-- ==== Sys2Proof/Laws/Arms.lean ====
section
/-! SUPPORT. Each arm of exec is its meaning. -/

namespace Sys2Proof.Machine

···

> TO DO
All of the material should be duplicated exactly.

> WRITTEN ANSWER
-- ==== Sys2Proof/Laws/Arms.lean ====
section
/-! SUPPORT. Each arm of exec is its meaning. -/

namespace Sys2Proof.Machine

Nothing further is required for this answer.